Say it ain't so. It wasn't all that long ago the term "collateralized debt obligation" struck fear into the hearts of people everywhere: CDOs being widely known as one of the Wall Street "financial innovations" that helped bring about the crash.

After those dark days, CDOs were largely abandoned as too complex and too risky, but they're beginning to make a return -- and it will be hard for the major banks to resist getting back into them.

I'll have a slice of high risk, please
Bloomberg is reporting that "sales of CDOs linked to everything from hotels to offices and shopping malls are poised to climb to as much as $10 billion this year, about 10 times the level of 2012." The driving force behind this financial regurgitation is the search for yield. With interest rates at or near record lows right now, that doesn't take much.

Ed Shugrue of Talmage, a New York City firm that looks after $2 billion of commercial property debt, told Bloomberg: "Investors are willing to go further afield in their quest for yield. With demand rich, Wall Street is scouring the cupboards to find anything with a cash flow that can be securitized." Scouring the cupboards. Not exactly a confidence-inducing phrase.

And with a resurgent real-estate market, helped merrily along by Ben Bernanke's third round of quantitative easing, there's not only demand for CDOs but also a growing supply of the debt that gets stuffed into them. CDOs can be composed of any kind of debt, but real estate-backed CDOs are pools of property loans, sliced up into "tranches" (fancy for levels) and sold off to investors. Each tranche has its own degree of risk and return. As you would expect, the higher the risk, the higher the return.

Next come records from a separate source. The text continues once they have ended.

-- ==== Sys2Proof/Machine/Bits.lean ====
section
/-! DEFINITION. Bytes, fields and sparse tables: the byte order of R3, bit fields, and the tables the state is held in. -/

namespace Sys2Proof.Machine

/-- The `n` bytes of `v`, byte 0 first (R3). -/
def leBytes : Nat → Nat → List Byte
  | 0, _ => []
  | n + 1, v => BitVec.ofNat 8 v :: leBytes n (v / 256)

/-- The number that little-endian bytes hold (R3). -/
def leNat : List Byte → Nat
  | [] => 0
  | b :: t => b.toNat + 256 * leNat t

/-- `n` bytes of `l` from byte `i`; bytes beyond its end read 0. -/
def slice (l : List Byte) (i n : Nat) : List Byte :=
  (List.range n).map fun j => l.getD (i + j) 0

/-- The little-endian number in `n` bytes of `l` from byte `i`. -/
def field (l : List Byte) (i n : Nat) : Nat := leNat (slice l i n)

/-- Bits [hi:lo] of a number. -/
def bits (v hi lo : Nat) : Nat := v / 2 ^ lo % 2 ^ (hi + 1 - lo)

/-- Bit [i] of a number. -/
def bit (v i : Nat) : Bool := v / 2 ^ i % 2 == 1

/-- `l` with the bytes `b` from index `i` on; bytes beyond its end are dropped. -/
def patchBytes (l : List Byte) (i : Nat) (b : List Byte) : List Byte :=
  (List.range l.length).map fun j => if i ≤ j ∧ j < i + b.length then b.getD (j - i) 0 else l.getD j 0

/-- A signed number from its `w` low bits. -/
def signed (w v : Nat) : Int := if v % 2 ^ w < 2 ^ (w - 1) then (v % 2 ^ w : Nat) else (v % 2 ^ w : Nat) - (2 ^ w : Nat)

/-- The `w`-bit two's complement code of an integer. -/
def unsigned (w : Nat) (i : Int) : Nat := (i % (2 ^ w : Nat)).toNat

/-- Rounds `m / 2^k` half to even (R5). -/
def rneShift (m k : Nat) : Nat :=
  let q := m / 2 ^ k
  let r := m % 2 ^ k
  if 2 * r > 2 ^ k then q + 1 else if 2 * r = 2 ^ k ∧ 0 < k then q + q % 2 else q

/-- Rounds an integer divided by `2^k` half to even (R5). -/
def rneShiftInt (i : Int) (k : Nat) : Int := if i < 0 then -(rneShift i.natAbs k : Nat) else (rneShift i.natAbs k : Nat)

/-- ⌈a / b⌉. -/
def ceilDiv (a b : Nat) : Nat := (a + b - 1) / b

/-! ### Sparse tables -/

/-- The value a table lists for a key. -/
def tabFind {α : Type} : Table α → Nat → Option α
  | [], _ => none
  | (k', v) :: t, k => if k' = k then some v else tabFind t k

/-- The value of a key, `d` where the table lists none. -/
def tabGet {α : Type} (d : α) (t : Table α) (k : Nat) : α := (tabFind t k).getD d

/-- A table without a key. -/
def tabErase {α : Type} (t : Table α) (k : Nat) : Table α := t.filter fun e => e.1 ≠ k

/-- An entry put before the first greater key. -/
def tabInsert {α : Type} (k : Nat) (v : α) : Table α → Table α
  | [] => [(k, v)]
  | (k', v') :: t => if k < k' then (k, v) :: (k', v') :: t else (k', v') :: tabInsert k v t

/-- A table with the value of one key replaced. -/
def tabSet {α : Type} (t : Table α) (k : Nat) (v : α) : Table α := tabInsert k v (tabErase t k)

end Sys2Proof.Machine
end

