def Round.peers (r : Round) : List NodeId := if r.peerGroup = 0 then [] else peersOf (r.setting 0x4114 r.peerGroup)
def Round.nodeCarry (r : Round) (c : Nat) : List NodeId := nodeCarryOf (r.setting 0x4112 (c + 1))
/-- PREV and NEXT of a chain (R261); none where unset. -/
def Round.chainPrev (r : Round) (c : Nat) : Option NodeId :=
  let v := field (r.setting 0x4113 (c + 1)) 0 2; if v = 0xFFFF then none else some (BitVec.ofNat 12 v)
def Round.chainNext (r : Round) (c : Nat) : Option NodeId :=
  let v := field (r.setting 0x4113 (c + 1)) 2 2; if v = 0xFFFF then none else some (BitVec.ofNat 12 v)

/-- Every node that a round's attempt touches: peer group, node carry groups, chain nodes, transactions (R267). -/
def Dev.touched (d : Dev) (r : Round) : List NodeId :=
  let ds := d.descs.filter fun x => x.round = r.number
  r.peers ++ (ds.filter Desc.carryEn).flatMap (fun x => r.nodeCarry x.carry)
    ++ (ds.filter Desc.chainEn).flatMap (fun x => (r.chainPrev x.chain).toList ++ (r.chainNext x.chain).toList) ++ r.nodesUsed

/-- A carry partial, a weight row or a quiescence notice of this device is lost: its round fails with LINK_LOST (R289). -/
def Dev.lostNotice (d : Dev) (op : BitVec 6) (a : Nat) : Dev :=
  let has (f : Desc → Bool) (r : Round) : Bool := r.phase == .running && d.descs.any fun x => x.round == r.number && f x
  let hit := d.rounds.find? fun r =>
    if op = 0x06 then has (fun x => x.carryEn && x.carry == bits a 37 32) r
    else if op = 0x07 then has (fun x => x.chainEn && x.chain == bits a 37 32) r
    else op == 0x09 && r.phase == .running && r.number.toNat == bits a 31 0
  match hit with | some r => d.raise r.number .linkLost | none => d

/-! ### Departures (R267) -/

/-- After a loss of nodes: rounds that touch one, or that have a request among `through`, abort with PEER_LOST and are held; those
requests and the requests to lost nodes end with PEER_LOST. -/
def Dev.loseNodes (d : Dev) (through : List SaeriReq) : Dev :=
  let hit := (d.rounds.filter fun r => r.phase = .running &&
    ((d.touched r).any (fun n => d.nodeLost n) || through.any fun q => d.reqOfRound r q)).map Round.number
  let d1 := hit.foldl (fun d n => d.raiseHeld n .peerLost .peer []) d
  (d1.saeri.outstanding.filter fun q => d1.nodeLost q.node || through.contains q).foldl (fun d q => d.saeriEnd q .peerLost []) d1

/-- A node is declared departed, once: recorded, counted, its notice sent on every other working port; requests on their way to it
or through it are lost. `from?` is the port the news came by. -/
def Dev.depart (d : Dev) (node : NodeId) (from? : Option Nat) : Dev :=
  if d.saeri.departed.contains node ∧ (tabFind d.saeri.nodeState node.toNat).isNone then d
  else
    let outs := (List.range 16).filter fun p => (d.port p).step == 7 && some p != from?
    let crosses (q : SaeriReq) : Bool := match d.routeTo q.node, d.topo.pos? node.toNat with
      | some l, some k => l.contains k
      | _, _ => false
    let through := d.saeri.outstanding.filter crosses
    let d1 : Dev := { d with saeri := { d.saeri with
      departed := (d.saeri.departed.filter fun n => n ≠ node) ++ [node], nodeState := tabErase d.saeri.nodeState node.toNat,
      recovering := d.saeri.recovering.filter fun n => n ≠ node } }
    ((outs.foldl (fun d p => d.sendNotice p 3 node) d1).bump 0x3110 4 1).loseNodes through

end Sys2Proof.Machine
end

It's a tempting offer, but ...
While it was real-estate CDOs that helped crash the economy four years ago, the good news is those CDOs were backed primarily by residential mortgages. The CDOs we're talking about here are backed by commercial properties. In the time leading up to the financial crisis, CDOs backed by commercial-property debt typically performed better than those backed with residential-property debt.

As investors ratchet up their demand for yield -- with banks searching desperately in the post-Dodd-Frank world for ways to turn a profit -- it will be increasingly difficult for banks to resist the temptation to get back into the CDO game. But so many banks were burned so badly in the housing-market crash, there's a wariness I'm seeing -- even to the newly mild-mannered world of home lending -- that was never there before.

In all of 2012, Bank of America (BAC 0.45%) -- arguably the most badly burned of all the big banks in the housing bubble -- made only $75.1 billion in home loans, while fellow superbank JPMorgan Chase (JPM 0.06%) made $50.1 billion in the fourth quarter alone. Next to JPMorgan, B of A is definitely taking it slow and easy when it comes to getting back into real estate-related products. But with Wells Fargo (WFC 0.89%) reporting $125 billion in mortgage originations for Q4, even JPMorgan can't be accused of charging ahead too hard. Wariness is good.

Final Foolish thought
CDOs don't kill economies: What gets stuffed into CDOs kills economies. CDOs aren't in and of themselves evil. So long as the debt they're composed of is good debt, there shouldn't be a problem: Debtors will make their mortgage payments, banks will pay investors their interest, and all -- theoretically, at least -- should be well.

Still, it's not like there's no risk involved with commercial property, and it's not like there can never be another real-estate bubble: QE3 is throwing a lot of money around out there, and the ultimate effect has yet to be seen. And, if commercial-backed mortgage securities are starting to make their way back into the investor pipeline, can residential-backed ones be far behind?

Banks will be careful, at least for a while, but memories can be painfully short, with sound judgment and a remembrance of terrible times past obliterated by the drive for profit. If banks aren't careful, the return of CDOs could be a short-term shot in the arm for banks and a long-term shot in the head for the rest of us.